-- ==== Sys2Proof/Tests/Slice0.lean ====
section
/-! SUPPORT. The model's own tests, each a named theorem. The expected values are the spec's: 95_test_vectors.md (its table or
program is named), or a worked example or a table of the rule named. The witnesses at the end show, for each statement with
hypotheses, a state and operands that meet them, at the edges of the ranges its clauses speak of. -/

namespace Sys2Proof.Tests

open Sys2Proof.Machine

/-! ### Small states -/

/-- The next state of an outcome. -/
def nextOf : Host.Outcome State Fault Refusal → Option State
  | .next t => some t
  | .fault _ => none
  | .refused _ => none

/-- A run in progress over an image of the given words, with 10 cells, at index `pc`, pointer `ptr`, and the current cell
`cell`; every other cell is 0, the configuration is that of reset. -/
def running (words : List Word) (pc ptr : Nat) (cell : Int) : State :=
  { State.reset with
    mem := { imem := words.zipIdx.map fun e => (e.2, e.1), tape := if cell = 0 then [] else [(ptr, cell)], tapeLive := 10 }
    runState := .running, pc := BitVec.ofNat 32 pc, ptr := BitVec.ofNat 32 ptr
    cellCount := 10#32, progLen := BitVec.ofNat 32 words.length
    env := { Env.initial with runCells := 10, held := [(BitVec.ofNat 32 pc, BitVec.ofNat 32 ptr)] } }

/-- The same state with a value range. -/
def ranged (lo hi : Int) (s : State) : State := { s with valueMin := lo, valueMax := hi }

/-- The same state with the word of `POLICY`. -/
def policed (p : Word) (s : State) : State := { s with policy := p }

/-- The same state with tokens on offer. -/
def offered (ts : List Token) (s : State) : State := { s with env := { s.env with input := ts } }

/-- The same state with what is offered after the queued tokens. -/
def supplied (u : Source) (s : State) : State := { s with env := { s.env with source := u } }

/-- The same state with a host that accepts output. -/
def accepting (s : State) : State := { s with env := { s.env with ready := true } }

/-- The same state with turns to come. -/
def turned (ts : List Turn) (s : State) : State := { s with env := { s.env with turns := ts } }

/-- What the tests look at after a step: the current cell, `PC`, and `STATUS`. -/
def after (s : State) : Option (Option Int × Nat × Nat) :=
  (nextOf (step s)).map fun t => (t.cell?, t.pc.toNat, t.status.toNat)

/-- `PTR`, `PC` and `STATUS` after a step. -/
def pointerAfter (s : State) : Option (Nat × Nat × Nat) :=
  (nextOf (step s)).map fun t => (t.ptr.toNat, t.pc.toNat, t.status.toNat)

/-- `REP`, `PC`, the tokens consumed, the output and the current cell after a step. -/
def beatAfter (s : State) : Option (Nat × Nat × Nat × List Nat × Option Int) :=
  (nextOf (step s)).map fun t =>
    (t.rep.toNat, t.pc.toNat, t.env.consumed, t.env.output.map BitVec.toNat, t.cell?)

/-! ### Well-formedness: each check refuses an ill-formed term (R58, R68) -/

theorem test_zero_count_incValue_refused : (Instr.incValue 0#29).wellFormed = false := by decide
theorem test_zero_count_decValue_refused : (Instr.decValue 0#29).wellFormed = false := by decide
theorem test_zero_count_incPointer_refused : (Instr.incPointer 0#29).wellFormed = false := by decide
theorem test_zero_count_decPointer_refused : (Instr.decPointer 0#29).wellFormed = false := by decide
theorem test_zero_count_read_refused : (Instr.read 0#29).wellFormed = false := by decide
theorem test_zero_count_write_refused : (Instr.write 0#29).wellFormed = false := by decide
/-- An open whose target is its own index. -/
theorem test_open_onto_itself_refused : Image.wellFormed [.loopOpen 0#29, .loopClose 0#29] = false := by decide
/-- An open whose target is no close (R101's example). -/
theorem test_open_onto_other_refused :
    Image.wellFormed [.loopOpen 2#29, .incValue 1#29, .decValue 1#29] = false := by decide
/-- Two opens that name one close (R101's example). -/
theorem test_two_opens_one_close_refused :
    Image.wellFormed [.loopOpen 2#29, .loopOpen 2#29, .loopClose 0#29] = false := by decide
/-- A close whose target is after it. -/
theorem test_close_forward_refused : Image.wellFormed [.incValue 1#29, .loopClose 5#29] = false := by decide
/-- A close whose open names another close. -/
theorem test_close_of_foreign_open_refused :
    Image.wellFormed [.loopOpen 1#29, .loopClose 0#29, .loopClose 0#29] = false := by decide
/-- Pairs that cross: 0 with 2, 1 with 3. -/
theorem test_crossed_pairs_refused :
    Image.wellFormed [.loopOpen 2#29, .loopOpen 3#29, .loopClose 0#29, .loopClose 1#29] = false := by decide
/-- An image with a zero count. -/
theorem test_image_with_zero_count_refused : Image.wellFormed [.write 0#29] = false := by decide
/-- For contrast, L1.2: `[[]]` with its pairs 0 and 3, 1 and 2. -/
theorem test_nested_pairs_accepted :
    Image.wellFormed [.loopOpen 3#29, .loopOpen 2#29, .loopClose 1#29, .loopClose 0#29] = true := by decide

###

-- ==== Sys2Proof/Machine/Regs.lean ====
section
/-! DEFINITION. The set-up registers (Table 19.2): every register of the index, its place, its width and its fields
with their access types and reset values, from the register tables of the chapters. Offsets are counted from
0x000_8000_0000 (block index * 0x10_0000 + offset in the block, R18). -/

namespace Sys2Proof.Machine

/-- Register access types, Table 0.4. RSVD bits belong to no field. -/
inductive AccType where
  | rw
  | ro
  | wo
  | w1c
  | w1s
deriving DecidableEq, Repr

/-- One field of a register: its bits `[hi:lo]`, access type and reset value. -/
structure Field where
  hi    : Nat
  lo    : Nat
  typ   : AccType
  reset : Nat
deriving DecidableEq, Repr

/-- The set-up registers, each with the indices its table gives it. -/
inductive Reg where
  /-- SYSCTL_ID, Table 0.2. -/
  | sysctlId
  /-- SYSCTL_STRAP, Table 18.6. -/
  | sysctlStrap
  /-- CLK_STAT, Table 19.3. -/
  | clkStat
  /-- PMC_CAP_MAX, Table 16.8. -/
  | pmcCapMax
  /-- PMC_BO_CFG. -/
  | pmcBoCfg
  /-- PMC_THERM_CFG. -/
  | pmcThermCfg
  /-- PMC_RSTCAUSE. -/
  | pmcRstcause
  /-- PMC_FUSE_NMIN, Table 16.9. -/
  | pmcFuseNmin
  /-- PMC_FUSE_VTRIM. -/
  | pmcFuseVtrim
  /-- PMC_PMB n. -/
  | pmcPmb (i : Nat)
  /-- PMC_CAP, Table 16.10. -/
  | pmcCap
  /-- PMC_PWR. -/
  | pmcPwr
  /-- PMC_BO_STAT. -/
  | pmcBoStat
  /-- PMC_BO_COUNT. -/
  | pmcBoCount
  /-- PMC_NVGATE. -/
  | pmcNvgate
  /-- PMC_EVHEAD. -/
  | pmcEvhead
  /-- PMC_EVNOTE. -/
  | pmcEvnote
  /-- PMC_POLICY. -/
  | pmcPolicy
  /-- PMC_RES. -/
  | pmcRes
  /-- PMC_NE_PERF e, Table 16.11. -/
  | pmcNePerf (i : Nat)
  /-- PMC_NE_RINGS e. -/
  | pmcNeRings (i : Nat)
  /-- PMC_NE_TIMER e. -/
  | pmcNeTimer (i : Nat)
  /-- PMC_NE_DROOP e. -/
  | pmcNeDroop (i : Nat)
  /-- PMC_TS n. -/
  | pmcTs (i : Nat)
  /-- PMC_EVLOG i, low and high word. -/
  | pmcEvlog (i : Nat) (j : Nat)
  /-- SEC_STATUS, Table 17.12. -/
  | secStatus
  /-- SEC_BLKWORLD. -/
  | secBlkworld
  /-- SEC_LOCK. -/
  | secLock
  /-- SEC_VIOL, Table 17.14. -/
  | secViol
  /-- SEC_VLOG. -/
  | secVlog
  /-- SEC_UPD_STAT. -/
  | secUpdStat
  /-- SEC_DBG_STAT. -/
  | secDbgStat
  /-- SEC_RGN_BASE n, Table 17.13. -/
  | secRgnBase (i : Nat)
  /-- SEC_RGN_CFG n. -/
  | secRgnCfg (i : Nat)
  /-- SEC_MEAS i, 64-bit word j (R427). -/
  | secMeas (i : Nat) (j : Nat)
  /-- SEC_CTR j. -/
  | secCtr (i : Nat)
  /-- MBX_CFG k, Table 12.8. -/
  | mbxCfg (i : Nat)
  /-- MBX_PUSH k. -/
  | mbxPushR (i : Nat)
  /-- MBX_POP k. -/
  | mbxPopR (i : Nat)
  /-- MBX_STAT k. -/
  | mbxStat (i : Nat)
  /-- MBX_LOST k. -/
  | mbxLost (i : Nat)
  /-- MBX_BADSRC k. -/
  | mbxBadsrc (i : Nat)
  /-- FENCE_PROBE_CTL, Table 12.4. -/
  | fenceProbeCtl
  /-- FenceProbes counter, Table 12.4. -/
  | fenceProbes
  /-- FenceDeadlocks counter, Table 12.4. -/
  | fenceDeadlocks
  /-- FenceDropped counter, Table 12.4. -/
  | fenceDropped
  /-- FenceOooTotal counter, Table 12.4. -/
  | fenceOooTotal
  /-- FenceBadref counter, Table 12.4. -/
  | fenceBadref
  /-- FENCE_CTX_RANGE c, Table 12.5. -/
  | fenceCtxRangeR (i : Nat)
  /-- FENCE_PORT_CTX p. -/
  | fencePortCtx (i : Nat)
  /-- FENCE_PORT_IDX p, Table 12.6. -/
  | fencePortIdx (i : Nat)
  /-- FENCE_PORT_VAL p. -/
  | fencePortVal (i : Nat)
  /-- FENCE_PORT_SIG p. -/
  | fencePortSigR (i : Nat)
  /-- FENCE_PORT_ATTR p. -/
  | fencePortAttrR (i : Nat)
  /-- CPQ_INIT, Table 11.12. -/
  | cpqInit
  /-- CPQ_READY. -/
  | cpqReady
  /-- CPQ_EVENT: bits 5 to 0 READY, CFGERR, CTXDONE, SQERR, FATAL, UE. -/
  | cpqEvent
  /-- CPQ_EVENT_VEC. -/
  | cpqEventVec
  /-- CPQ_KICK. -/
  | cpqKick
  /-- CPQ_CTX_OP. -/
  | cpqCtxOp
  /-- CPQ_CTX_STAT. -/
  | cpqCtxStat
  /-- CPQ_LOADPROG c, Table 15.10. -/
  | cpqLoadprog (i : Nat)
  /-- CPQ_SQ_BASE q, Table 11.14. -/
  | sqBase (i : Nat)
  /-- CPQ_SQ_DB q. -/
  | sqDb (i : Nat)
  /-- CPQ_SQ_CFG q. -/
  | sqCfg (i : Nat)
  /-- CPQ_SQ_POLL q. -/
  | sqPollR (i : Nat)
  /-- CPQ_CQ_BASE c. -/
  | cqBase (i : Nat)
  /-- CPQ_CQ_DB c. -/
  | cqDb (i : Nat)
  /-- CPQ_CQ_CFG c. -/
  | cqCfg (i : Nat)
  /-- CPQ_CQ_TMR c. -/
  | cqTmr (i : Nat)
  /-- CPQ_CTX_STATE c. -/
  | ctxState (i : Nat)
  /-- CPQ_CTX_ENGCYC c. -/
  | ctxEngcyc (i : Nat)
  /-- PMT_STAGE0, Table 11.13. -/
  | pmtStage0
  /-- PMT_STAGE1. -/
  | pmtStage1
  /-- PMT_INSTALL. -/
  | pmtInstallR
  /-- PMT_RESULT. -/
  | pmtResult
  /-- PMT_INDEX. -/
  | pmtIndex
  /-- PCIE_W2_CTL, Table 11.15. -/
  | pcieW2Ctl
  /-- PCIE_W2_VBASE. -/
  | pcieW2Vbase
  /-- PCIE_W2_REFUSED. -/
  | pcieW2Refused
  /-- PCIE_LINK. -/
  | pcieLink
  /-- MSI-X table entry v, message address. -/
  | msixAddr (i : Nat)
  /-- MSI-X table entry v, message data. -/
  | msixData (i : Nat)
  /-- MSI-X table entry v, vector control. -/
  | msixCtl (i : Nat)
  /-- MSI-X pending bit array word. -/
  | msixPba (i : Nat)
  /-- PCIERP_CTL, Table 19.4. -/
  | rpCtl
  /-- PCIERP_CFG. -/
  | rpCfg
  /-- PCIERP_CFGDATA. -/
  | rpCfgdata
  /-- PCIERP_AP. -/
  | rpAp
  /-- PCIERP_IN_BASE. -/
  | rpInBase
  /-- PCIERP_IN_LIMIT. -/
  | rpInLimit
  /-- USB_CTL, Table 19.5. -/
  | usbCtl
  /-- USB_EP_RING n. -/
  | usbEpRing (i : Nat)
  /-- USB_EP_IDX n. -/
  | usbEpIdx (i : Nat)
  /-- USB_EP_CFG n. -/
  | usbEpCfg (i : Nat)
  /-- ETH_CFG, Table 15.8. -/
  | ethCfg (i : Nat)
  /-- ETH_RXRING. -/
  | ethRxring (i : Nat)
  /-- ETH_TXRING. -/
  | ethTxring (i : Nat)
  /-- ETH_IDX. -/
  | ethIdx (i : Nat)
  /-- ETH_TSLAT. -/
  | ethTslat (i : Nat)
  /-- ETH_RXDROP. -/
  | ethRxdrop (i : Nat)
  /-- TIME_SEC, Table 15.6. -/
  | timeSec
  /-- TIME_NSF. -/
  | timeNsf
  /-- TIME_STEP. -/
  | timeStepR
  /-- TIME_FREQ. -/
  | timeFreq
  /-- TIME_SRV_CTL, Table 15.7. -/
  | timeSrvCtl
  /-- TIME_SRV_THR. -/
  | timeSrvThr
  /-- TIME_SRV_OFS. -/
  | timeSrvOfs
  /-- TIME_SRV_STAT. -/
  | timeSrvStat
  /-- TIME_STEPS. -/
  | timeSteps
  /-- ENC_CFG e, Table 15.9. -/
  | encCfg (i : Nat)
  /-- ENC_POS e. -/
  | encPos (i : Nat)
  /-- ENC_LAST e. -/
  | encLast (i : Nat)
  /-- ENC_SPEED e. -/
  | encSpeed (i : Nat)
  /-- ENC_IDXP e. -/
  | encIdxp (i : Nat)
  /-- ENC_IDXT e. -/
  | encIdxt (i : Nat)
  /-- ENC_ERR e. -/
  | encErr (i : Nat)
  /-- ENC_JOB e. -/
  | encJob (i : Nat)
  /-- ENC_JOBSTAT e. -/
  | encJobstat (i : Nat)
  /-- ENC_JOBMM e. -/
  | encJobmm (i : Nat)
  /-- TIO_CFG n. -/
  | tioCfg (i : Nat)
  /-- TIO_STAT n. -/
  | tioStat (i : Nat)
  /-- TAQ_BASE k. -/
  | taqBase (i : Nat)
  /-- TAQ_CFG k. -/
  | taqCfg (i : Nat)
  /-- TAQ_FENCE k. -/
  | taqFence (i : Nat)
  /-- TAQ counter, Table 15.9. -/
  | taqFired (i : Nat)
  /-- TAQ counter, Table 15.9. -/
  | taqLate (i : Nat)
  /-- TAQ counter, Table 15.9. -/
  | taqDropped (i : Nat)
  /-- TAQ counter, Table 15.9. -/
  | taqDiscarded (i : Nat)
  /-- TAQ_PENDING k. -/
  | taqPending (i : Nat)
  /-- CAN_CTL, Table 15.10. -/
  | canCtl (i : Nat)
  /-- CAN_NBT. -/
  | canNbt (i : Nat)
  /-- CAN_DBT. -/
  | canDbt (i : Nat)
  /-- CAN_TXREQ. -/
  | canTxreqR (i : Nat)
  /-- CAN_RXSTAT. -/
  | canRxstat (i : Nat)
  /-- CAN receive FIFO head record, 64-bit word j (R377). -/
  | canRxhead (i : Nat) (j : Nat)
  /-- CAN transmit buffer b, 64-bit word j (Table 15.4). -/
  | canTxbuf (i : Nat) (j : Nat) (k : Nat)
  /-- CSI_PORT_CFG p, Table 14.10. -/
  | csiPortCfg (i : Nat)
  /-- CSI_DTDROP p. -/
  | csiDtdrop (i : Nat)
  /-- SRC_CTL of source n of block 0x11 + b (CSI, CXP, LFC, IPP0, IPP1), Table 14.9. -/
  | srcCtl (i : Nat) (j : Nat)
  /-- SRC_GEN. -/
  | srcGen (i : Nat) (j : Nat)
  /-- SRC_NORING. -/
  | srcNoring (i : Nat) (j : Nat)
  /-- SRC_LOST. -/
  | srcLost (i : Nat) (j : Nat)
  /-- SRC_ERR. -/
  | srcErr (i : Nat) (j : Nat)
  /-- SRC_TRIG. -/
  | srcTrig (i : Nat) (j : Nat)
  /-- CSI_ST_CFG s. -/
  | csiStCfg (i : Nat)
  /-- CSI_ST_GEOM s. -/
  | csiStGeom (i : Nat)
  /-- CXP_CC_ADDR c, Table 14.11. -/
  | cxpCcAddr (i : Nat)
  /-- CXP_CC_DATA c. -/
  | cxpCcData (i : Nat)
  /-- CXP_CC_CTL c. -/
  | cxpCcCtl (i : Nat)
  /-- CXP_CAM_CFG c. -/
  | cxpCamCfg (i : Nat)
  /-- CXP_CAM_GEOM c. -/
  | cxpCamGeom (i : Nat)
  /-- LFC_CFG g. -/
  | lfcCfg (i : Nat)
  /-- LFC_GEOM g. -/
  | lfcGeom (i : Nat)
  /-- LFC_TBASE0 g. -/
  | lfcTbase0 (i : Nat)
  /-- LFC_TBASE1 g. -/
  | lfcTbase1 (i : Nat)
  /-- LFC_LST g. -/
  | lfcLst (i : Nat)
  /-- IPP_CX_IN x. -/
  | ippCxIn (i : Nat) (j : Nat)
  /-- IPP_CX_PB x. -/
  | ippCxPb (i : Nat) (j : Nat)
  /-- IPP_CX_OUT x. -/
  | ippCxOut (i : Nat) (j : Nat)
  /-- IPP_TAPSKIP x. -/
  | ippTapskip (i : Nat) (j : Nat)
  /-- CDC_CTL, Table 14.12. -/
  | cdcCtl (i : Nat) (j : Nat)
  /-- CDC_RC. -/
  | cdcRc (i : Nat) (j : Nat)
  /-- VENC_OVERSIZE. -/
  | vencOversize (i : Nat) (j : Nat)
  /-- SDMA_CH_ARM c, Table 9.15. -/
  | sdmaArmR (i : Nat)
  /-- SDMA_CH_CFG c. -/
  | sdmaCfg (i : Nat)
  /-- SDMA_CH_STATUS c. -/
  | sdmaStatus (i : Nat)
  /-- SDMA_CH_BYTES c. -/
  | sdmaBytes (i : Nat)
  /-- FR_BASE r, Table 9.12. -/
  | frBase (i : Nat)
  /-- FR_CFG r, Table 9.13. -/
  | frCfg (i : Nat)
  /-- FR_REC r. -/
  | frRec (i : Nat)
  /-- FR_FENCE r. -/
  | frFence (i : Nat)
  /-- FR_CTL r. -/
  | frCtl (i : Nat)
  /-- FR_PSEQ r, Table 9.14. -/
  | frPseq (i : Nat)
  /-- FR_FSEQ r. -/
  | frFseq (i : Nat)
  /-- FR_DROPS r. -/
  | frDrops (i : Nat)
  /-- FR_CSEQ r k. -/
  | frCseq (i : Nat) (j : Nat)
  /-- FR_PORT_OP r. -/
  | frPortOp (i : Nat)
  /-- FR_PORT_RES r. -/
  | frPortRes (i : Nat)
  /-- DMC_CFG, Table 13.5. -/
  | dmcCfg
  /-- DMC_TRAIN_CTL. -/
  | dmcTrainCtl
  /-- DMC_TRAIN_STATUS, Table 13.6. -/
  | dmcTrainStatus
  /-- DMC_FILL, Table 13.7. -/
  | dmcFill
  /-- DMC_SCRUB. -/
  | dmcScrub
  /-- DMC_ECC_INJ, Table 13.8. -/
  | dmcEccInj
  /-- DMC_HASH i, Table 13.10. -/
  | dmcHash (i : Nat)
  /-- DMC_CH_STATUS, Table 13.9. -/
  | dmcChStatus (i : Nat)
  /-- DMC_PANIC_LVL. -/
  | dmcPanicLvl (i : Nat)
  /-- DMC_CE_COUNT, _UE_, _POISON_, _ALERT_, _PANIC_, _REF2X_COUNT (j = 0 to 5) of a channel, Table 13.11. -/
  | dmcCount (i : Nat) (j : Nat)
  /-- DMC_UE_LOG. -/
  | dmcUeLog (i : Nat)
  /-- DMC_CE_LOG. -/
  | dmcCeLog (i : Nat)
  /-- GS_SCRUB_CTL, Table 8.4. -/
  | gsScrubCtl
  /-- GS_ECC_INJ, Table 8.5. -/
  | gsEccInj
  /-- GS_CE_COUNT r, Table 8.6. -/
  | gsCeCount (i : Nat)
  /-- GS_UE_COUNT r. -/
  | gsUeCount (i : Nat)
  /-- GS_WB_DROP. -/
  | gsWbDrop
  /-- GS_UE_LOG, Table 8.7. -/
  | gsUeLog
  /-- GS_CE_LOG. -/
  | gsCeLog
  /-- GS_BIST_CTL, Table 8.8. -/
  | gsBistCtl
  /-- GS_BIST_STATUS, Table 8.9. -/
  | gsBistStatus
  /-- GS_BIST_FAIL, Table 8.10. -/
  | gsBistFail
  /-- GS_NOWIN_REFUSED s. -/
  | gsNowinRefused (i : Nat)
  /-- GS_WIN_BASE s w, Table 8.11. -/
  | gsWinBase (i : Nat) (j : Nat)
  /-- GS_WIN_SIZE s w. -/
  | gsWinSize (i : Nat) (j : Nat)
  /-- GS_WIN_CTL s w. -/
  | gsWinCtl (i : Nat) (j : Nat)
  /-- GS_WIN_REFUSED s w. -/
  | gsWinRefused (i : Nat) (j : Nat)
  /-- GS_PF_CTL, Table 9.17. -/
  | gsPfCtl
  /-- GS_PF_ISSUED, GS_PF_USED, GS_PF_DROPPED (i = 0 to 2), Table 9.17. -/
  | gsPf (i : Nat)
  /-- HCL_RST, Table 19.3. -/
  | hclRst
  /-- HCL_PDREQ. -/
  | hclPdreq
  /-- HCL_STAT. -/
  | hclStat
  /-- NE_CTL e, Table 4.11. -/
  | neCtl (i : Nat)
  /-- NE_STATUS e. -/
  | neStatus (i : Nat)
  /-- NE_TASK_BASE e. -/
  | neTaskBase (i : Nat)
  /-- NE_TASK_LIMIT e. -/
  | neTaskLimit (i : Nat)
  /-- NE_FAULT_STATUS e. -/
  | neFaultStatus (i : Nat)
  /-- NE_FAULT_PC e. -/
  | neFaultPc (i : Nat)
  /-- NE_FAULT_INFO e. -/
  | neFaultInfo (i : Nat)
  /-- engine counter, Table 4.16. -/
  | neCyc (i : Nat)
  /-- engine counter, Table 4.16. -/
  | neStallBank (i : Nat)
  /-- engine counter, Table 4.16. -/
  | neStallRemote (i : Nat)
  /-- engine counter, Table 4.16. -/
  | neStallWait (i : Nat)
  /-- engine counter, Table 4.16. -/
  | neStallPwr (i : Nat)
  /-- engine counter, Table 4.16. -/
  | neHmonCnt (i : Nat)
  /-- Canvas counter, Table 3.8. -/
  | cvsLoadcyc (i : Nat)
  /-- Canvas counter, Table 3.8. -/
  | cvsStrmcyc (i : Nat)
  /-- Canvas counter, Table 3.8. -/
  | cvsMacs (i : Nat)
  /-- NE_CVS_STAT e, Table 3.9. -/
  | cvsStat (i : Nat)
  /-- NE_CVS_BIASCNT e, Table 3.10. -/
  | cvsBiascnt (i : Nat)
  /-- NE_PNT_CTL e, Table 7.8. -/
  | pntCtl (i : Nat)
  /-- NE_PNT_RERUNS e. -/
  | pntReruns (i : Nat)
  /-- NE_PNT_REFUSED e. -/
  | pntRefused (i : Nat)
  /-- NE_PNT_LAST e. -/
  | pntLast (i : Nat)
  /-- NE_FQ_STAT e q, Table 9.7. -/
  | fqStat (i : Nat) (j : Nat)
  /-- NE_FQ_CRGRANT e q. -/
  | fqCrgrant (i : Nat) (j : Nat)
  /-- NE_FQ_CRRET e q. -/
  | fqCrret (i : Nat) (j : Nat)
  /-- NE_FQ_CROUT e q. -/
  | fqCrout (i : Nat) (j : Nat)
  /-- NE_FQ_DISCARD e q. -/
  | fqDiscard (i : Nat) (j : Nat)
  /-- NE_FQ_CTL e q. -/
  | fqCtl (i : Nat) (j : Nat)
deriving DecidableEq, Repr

###

* **Task brief**
Of the entries above, repeat exactly the lines from the line with "theorem test_zero_count_decPointer_refused : (Instr.decPointer" through the line with "Image.wellFormed [.loopOpen 2#29, .loopOpen 3#29, .loopClose", both of them included.

* **Result of the exercise**
theorem test_zero_count_decPointer_refused : (Instr.decPointer 0#29).wellFormed = false := by decide
theorem test_zero_count_read_refused : (Instr.read 0#29).wellFormed = false := by decide
theorem test_zero_count_write_refused : (Instr.write 0#29).wellFormed = false := by decide
/-- An open whose target is its own index. -/
theorem test_open_onto_itself_refused : Image.wellFormed [.loopOpen 0#29, .loopClose 0#29] = false := by decide
/-- An open whose target is no close (R101's example). -/
theorem test_open_onto_other_refused :
    Image.wellFormed [.loopOpen 2#29, .incValue 1#29, .decValue 1#29] = false := by decide
/-- Two opens that name one close (R101's example). -/
theorem test_two_opens_one_close_refused :
    Image.wellFormed [.loopOpen 2#29, .loopOpen 2#29, .loopClose 0#29] = false := by decide
/-- A close whose target is after it. -/
theorem test_close_forward_refused : Image.wellFormed [.incValue 1#29, .loopClose 5#29] = false := by decide
/-- A close whose open names another close. -/
theorem test_close_of_foreign_open_refused :
    Image.wellFormed [.loopOpen 1#29, .loopClose 0#29, .loopClose 0#29] = false := by decide
/-- Pairs that cross: 0 with 2, 1 with 3. -/
theorem test_crossed_pairs_refused :
    Image.wellFormed [.loopOpen 2#29, .loopOpen 3#29, .loopClose 0#29, .loopClose 1#29] = false := by decide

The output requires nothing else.